Paul Delefortrie - Architekt Trägt zur Erhaltung bei.

Ursprung und Geschichte

Die Kirche Saint-Séverin de Crécy-en-Ponthieu, in der Somme Abteilung, ist ein katholisches religiöses Gebäude Emblematic des flamboyanten gotischen Erbes. Er wurde hauptsächlich im 15. Jahrhundert erbaut und umfasst ältere Elemente wie den Glockenturm aus dem 14. Jahrhundert. Seine Veranda, im 16. Jahrhundert hinzugefügt, und seine aufeinanderfolgenden Restaurationen (insbesondere 1749 und das 19. Jahrhundert) bezeugen eine kontinuierliche architektonische Entwicklung, Mischen Reparatur und Verschönerung.

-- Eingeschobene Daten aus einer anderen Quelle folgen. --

@[simp] theorem State.settleLeaving_variant (s : State) : s.settleLeaving.variant = s.variant := by
  unfold State.settleLeaving
  refine (foldl_keeps State.variant _ ?stop _ _).trans ?paths
  case stop =>
    intro s u
    split
    · exact s.unitOff_variant u
    · rfl
  case paths => split <;> rfl

@[simp] theorem State.holdoverSlew_variant (s : State) : s.holdoverSlew.variant = s.variant := by
  unfold State.holdoverSlew
  split
  · dsimp only
    split
    · rfl
    · split <;> rfl
  · rfl

@[simp] theorem State.clock_variant (s : State) (t : Nat) : (s.clock t).variant = s.variant := by
  unfold State.clock
  split
  · rfl
  · exact State.holdoverSlew_variant _

/-- No command begins by changing the variant. -/
@[simp] theorem State.tick_variant (s : State) (t : Nat) : (s.tick t).variant = s.variant := by
  rw [State.tick, State.settleLeaving_variant, State.clock_variant]

end Sys2Proof.Machine
end

section
/-!
CERTIFICATE. The variant as it is shown: DEV_VARIANT, DEV_UNITS_PRESENT and the windows of absent units (R5, R6, R7).
-/

namespace Sys2Proof.Machine

/-! ### The device-common window (R5, R6) -/

/-- No shutdown and no variant hides a register of the device-common window. -/
theorem State.readReg_dev (s : State) (r : Requester) {ofs : Nat} (h : ofs < 0x100000) : s.readReg r ofs = s.devValue r ofs := by
  have hu : ofs / 0x100000 = 0 := Nat.div_eq_of_lt h
  simp [State.readReg, Variant.hasReg, UnitId.ofId, hu]

theorem State.readReg_devVariant (s : State) (r : Requester) : s.readReg r Reg.DEV_VARIANT.ofs = s.variant.code := by
  rw [State.readReg_dev s r (by decide)]
  rfl

theorem State.readReg_devUnitsPresent (s : State) (r : Requester) :
    s.readReg r Reg.DEV_UNITS_PRESENT.ofs = s.variant.unitsPresent := by
  rw [State.readReg_dev s r (by decide)]
  rfl

theorem Variant.unitsPresent_bit_id (v : Variant) (x : UnitId) : bitAt v.unitsPresent x.id = v.has x := by
  cases v <;> cases x <;> rfl

theorem Variant.unitsPresent_lt (v : Variant) : v.unitsPresent < 2 ^ 13 := by
  cases v <;> decide

theorem bitAt_of_lt {v m n : Nat} (h : v < 2 ^ m) (hn : m ≤ n) : bitAt v n = false := by
  have hv : v / 2 ^ n = 0 := Nat.div_eq_of_lt (Nat.lt_of_lt_of_le h (Nat.pow_le_pow_right (by decide) hn))
  simp [bitAt, hv]

/-! ### The window of an absent unit (R7) -/

theorem UnitId.ofId_id (x : UnitId) : UnitId.ofId x.id = some x := by
  cases x <;> rfl

theorem UnitId.one_le_id (x : UnitId) : 1 ≤ x.id := by
  cases x <;> decide

/-- Offsets of a unit's window lie beyond the device-common window. -/
theorem UnitId.window_base_le (x : UnitId) {ofs : Nat} (h : ofs / 0x100000 = x.id) : 0x100000 ≤ ofs := by
  have := x.one_le_id
  omega

theorem Variant.hasReg_absent (v : Variant) (x : UnitId) {ofs : Nat} (h : ofs / 0x100000 = x.id) (ha : v.has x = false) :
    v.hasReg ofs = false := by
  have := x.one_le_id
  unfold Variant.hasReg
  split
  · omega
  · simp [h, UnitId.ofId_id, ha]

theorem State.readReg_absent (s : State) (r : Requester) {ofs : Nat} (h : s.variant.hasReg ofs = false) : s.readReg r ofs = 0 := by
  simp [State.readReg, h]

/-- Outside a shutdown a write to an absent unit is ignored, whatever the offset. -/
theorem State.busWrite_absent (s : State) (r : Requester) (x : UnitId) {ofs : Nat} (w : Word) (h : ofs / 0x100000 = x.id)
    (ha : s.variant.has x = false) (hup : s.flag Reg.HTP_SHUTDOWN_STATUS_SHUTDOWN = false) : s.busWrite r ofs w = s := by
  have hbase : ¬ ofs < 0x100000 := Nat.not_lt.mpr (x.window_base_le h)
  have hreg := s.variant.hasReg_absent x h ha
  simp [State.busWrite, hup, hbase, h, UnitId.ofId_id, hreg]

/-- A register write that the bus leaves without effect only moves the clock on. -/
theorem exec_registerWrite_ignored (s : State) (t : Nat) (r : Requester) (ofs : Nat) (w : Word)
    (h : (s.tick t).busWrite r ofs w = s.tick t) : exec (.registerWrite t r ofs w) s = .next (s.tick t) := by
  simp [exec, execRegisterWrite, h]

/-- Settles O42: the two registers are functions of the variant, an absent unit has no register, and the clock's advance keeps the
variant. -/
theorem variantShown : Obligations.VariantShown := by
  intro s t r ofs w
  rw [s.readReg_devVariant r, s.readReg_devUnitsPresent r]
  refine ⟨?code, ?mask, ?devWindow, s.variant.unitsPresent_bit_id, fun n hn => bitAt_of_lt s.variant.unitsPresent_lt hn,
    fun x ha hofs => ⟨?read, fun hup => ?write⟩⟩
  case code => cases s.variant <;> rfl
  case mask => cases s.variant <;> rfl
  case devWindow => cases s.variant <;> rfl
  case read => exact s.readReg_absent r (s.variant.hasReg_absent x hofs ha)
  case write =>
    have ha' : (s.tick t).variant.has x = false := by rw [State.tick_variant]; exact ha
    exact exec_registerWrite_ignored s t r ofs w ((s.tick t).busWrite_absent r x w hofs ha' hup)

end Sys2Proof.Machine
end

section
/-!
SUPPORT. What an announcement of a summary and an event message leave of the registers (R379, R449, R451), and what an interrupt
(R451, R470), a logged event (R449) and a refusal (R471) leave to be read.
-/

namespace Sys2Proof.Machine

/-! ### Announcements and event messages -/

theorem KeepsRegs.get {u v : State} {l : List Nat} (h : KeepsRegs u v l []) {f : Fld} (hf : f.ofs ∉ l) : v.get f = u.get f := by
  rw [State.get, State.get, h f.ofs hf (fun _ hm => absurd hm List.not_mem_nil)]

/-- The pending bits of the 2,048 vectors are among the registers that a notice may change. -/
theorem msixPba_mem_notices {v : Nat} (hv : v < 2048) (us : List Nat) : (Reg.HIF_MSIX_PBA (v / 32)).ofs ∈ notices us := by
  have hk : v / 32 < 64 := by omega
  simp only [notices, List.mem_append, List.mem_map, List.mem_range]
  exact .inl (.inr ⟨v / 32, hk, rfl⟩)

theorem State.sendVector_keepsRegs (s : State) {v : Nat} (hv : v < 2048) : KeepsRegs s (s.sendVector v) (notices []) [] := by
  unfold State.sendVector
  split
  · exact .of_regs rfl _ _
  · exact (keepsRegs_put s _ 1).mono (by simpa using msixPba_mem_notices hv []) (fun _ h => h)

/-- The vector that DEV_INT_VEC routes a unit to has 11 bits. -/
theorem State.intVector_lt (s : State) (u : Nat) : s.get (Reg.DEV_INT_VEC_VECTOR u) < 2048 := Nat.mod_lt _ (Nat.two_pow_pos 11)

theorem State.announce_keepsRegs (s : State) (u : Nat) : KeepsRegs s (s.announce u) (notices []) [] := by
  unfold State.announce
  extract_lets s₁ s₂
  have h₁ : KeepsRegs s s₁ (notices []) [] := by
    dsimp only [s₁]
    split
    · exact s.sendVector_keepsRegs (s.intVector_lt u)
    · exact .refl s _ _
  have h₂ : s₂.regs = s₁.regs := by
    obtain ⟨o, h⟩ := s₁.coresOut_shape u
    rw [show s₂ = _ from h]
  refine h₁.trans (.of_regs ?_ _ _)
  split
  · exact h₂
  · exact h₂

theorem State.refreshSummary_keepsRegs (s : State) (u : Nat) : KeepsRegs s (s.refreshSummary u) (notices []) [] := by
  unfold State.refreshSummary
  extract_lets was is s₁
  have h₁ : KeepsRegs s s₁ (notices []) [] := (keepsRegs_put s _ _).mono (by simp [notices]) (fun _ h => h)
  split
  · exact h₁.trans (s₁.announce_keepsRegs u)
  · split
    · exact h₁.trans (.of_regs rfl _ _)
    · exact h₁

theorem State.devRaise_keepsRegs (s : State) (n : Nat) : KeepsRegs s (s.devRaise n) (notices []) [] := by
  unfold State.devRaise
  refine .trans (.trans (.of_regs rfl _ _) ((keepsRegs_put _ _ _).mono ?_ (fun _ h => h))) (State.refreshSummary_keepsRegs _ 0)
  simp [notices]

theorem State.message_keepsRegs (s : State) (m : EvtMsg) : KeepsRegs s (s.message m) (notices []) [] := by
  unfold State.message
  split
  · exact .of_regs rfl _ _
  · refine .trans (.trans (.of_regs rfl _ _) ((keepsRegs_put _ _ _).mono ?_ (fun _ h => h))) (State.devRaise_keepsRegs _ 6)
    simp [notices]

/-! ### Refusals -/

theorem unitRefuse_not_mem_notices (u : UnitId) : (Reg.UNIT_REFUSE u.id).ofs ∉ notices [] := by
  cases u <;> decide

theorem State.setRefuse_reason (s : State) (u code ofs : Nat) :
    (s.setRefuse u code ofs).get (Reg.UNIT_REFUSE_REASON u) = code % 2 ^ 16 := by
  rw [State.setRefuse, State.puts_cons, State.puts_cons, State.puts_cons, State.puts_nil]
  rw [State.get_put_other _ _ _ _ (by dsimp only; omega)]
  rw [State.get_put_apart _ _ _ _ (Nat.zero_le 15) (Nat.lt_add_one 31) (.inr (.inl (Nat.lt_add_one 15)))]
  exact State.get_put_self _ _ _ (Nat.lt_add_one 31)

/-- A refusal leaves its reason code in UNIT_REFUSE. -/
theorem State.refuse_reason (s : State) (u : UnitId) (code : Nat) (f : Fld) :
    (s.refuse u code f).get (Reg.UNIT_REFUSE_REASON u.id) = code % 2 ^ 16 := by
  have hmessage : KeepsRegs (s.setRefuse u.id code (f.ofs % 0x100000)) (s.refuse u code f) (notices []) [] :=
    .trans (.of_regs rfl _ _) (State.message_keepsRegs (State.fresh (State.fresh _).2).2 _)
  exact (hmessage.get (f := Reg.UNIT_REFUSE_REASON u.id) (unitRefuse_not_mem_notices u)).trans (s.setRefuse_reason u.id code _)

@[simp] theorem State.refuse_locks (s : State) (u : UnitId) (code : Nat) (f : Fld) : (s.refuse u code f).locks = s.locks := by
  obtain ⟨r, e, i, o, c, h⟩ := s.refuse_shape u code f
  rw [h]

theorem State.refuse_sameDram (s : State) (u : UnitId) (code : Nat) (f : Fld) : SameDram s (s.refuse u code f) := by
  obtain ⟨r, e, i, o, c, h⟩ := s.refuse_shape u code f
  rw [h]
  exact fun _ => rfl

/-! ### Interrupts with an event -/

theorem unitIntStatus_not_mem_notices (u : UnitId) : (Reg.UNIT_INT_STATUS u.id).ofs ∉ notices [] := by
  cases u <;> decide

/-- A bit of a whole register is the one-bit field at its place. -/
theorem State.bitAt_get_word (s : State) (o n : Nat) : bitAt (s.get ⟨o, 31, 0⟩) n = (s.get ⟨o, n, n⟩ == 1) := by
  have hw : (s.reg o).toNat % 2 ^ 32 = (s.reg o).toNat := Nat.mod_eq_of_lt (s.reg o).isLt
  simp only [State.get, bits, bitAt, Nat.pow_zero, Nat.div_one, Nat.add_sub_cancel_left, hw, Nat.sub_zero, Nat.reduceAdd, Nat.pow_one]

/-- The interrupt bit that was raised reads 1. -/
theorem State.raise_bit (s : State) (u : UnitId) {n : Nat} (hn : n < 32) :
    bitAt ((s.raise u n).get (Reg.UNIT_INT_STATUS u.id)) n = true := by
  unfold State.raise
  rw [(State.refreshSummary_keepsRegs _ _).get (unitIntStatus_not_mem_notices u), State.bitAt_get_word, State.get_put_self _ _ _ hn]
  simp

/-- A logged fault leaves its interrupt bit set. -/
theorem State.fault_bit (s : State) (u : UnitId) {n : Nat} (hn : n < 32) (inst cls frame arg0 arg1 : Nat) :
    bitAt ((s.fault u n inst cls frame arg0 arg1).get (Reg.UNIT_INT_STATUS u.id)) n = true := by
  unfold State.fault State.logEvt
  rw [(State.message_keepsRegs _ _).get (unitIntStatus_not_mem_notices u)]
  exact s.raise_bit u hn

/-- A fault sets an interrupt bit and sends one message. -/
theorem State.fault_shape (s : State) (u : UnitId) (n inst cls frame arg0 arg1 : Nat) :
    ∃ r e i o, s.fault u n inst cls frame arg0 arg1 = { s with regs := r, evt := e, intAt := i, outbox := o } := by
  unfold State.fault State.logEvt
  obtain ⟨r, i, o, h⟩ := s.raise_shape u n
  rw [h]
  exact State.message_shape _ _

@[simp] theorem State.fault_locks (s : State) (u : UnitId) (n inst cls frame arg0 arg1 : Nat) :
    (s.fault u n inst cls frame arg0 arg1).locks = s.locks := by
  obtain ⟨r, e, i, o, h⟩ := s.fault_shape u n inst cls frame arg0 arg1
  rw [h]

theorem State.fault_sameDram (s : State) (u : UnitId) (n inst cls frame arg0 arg1 : Nat) :
    SameDram s (s.fault u n inst cls frame arg0 arg1) := by
  obtain ⟨r, e, i, o, h⟩ := s.fault_shape u n inst cls frame arg0 arg1
  rw [h]
  exact fun _ => rfl

end Sys2Proof.Machine
end

section
/-!
SUPPORT. Reads and command writes of a unit that is reached (R7, R381, R430, R440): no presence, shutdown or removal stands between.
-/

namespace Sys2Proof.Machine

theorem State.reaches_iff (s : State) (u : UnitId) : s.reaches u = true ↔
    s.boot.busOpen = true ∧ s.flag Reg.HTP_SHUTDOWN_STATUS_SHUTDOWN = false ∧ s.variant.has u = true ∧ s.removed u = false := by
  simp [State.reaches, and_assoc]

/-- A write to a command register of a unit that it reaches acts on the state as it stands. -/
theorem State.ctl_reached (s : State) (u : UnitId) (f : Fld) (k : State → State) (h : s.reaches u = true) :
    s.ctl u true f k = k s := by
  obtain ⟨hbus, hup, hhas, hthere⟩ := (s.reaches_iff u).mp h
  simp [State.ctl, hbus, hup, hhas, hthere]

Die Struktur, aus Stein mit Sandstein und flint Damiers, zeichnet sich durch ihren viereckigen Glockenturm aus, der von einer flamboyanten Rosette und einem Treppenrevolver überlagert ist, der eine Heilung beherbergt. Im Inneren, das Schiff am Boden, erweitert durch einen transept und einen flachen Chor, Häuser bemerkenswerte Möbel: ein Hochaltar aus dem 18. Jahrhundert, der François Cressent's Werkstatt zugeschrieben wird, vier Gemälde aus dem 17. Jahrhundert (inspiriert von Poussin, Le Brun und Bourdon) und eine Holzpürette aus dem 17. Jahrhundert. Die im 19. Jahrhundert von einer Picard-Werkstatt gemachten Glasfenster ergänzen dieses künstlerische Ensemble.

Das 1899 von Narcisse Duputel erbaute Orgel ist ein seit 2005 klassifiziertes Meisterwerk mit seinem neogotischen Eichenbüfett und Zinnrohren. Die drei Glocken, die im 19. Jahrhundert von Gorlier de Frévent geschmolzen wurden, tragen die Namen Marie-Charlotte (1834), Séverine-Laure und Marie-Alexandrine (1852). Die zu Beginn des zwanzigsten Jahrhunderts restaurierte Kirche wurde am 24. Mai 2023 in den Historischen Denkmälern eingeschrieben, die den Schutz des Erbes festigte.

Das Denkmal bewahrt auch bemerkenswerte liturgische Objekte und Skulpturen, wie ein Kreuz Christi aus dem 15. Jahrhundert, eine neu bearbeitete Jungfrau aus dem 16. Jahrhundert und einen goldenen hölzernen Basrelief seit 1915. Seine Geschichte spiegelt die künstlerischen und religiösen Entwicklungen der Picardie wider, vom Mittelalter bis zur heutigen Zeit.

Der Architekt Paul Delefortrie hat zu seiner Erhaltung beigetragen, und die Kirche bleibt ein aktiver Ort der Anbetung und zieht Liebhaber der heiligen Kunst und gotischen Architektur an. Seine jüngste Inschrift unterstreicht ihre Bedeutung im regionalen Erbe der Hauts-de-France.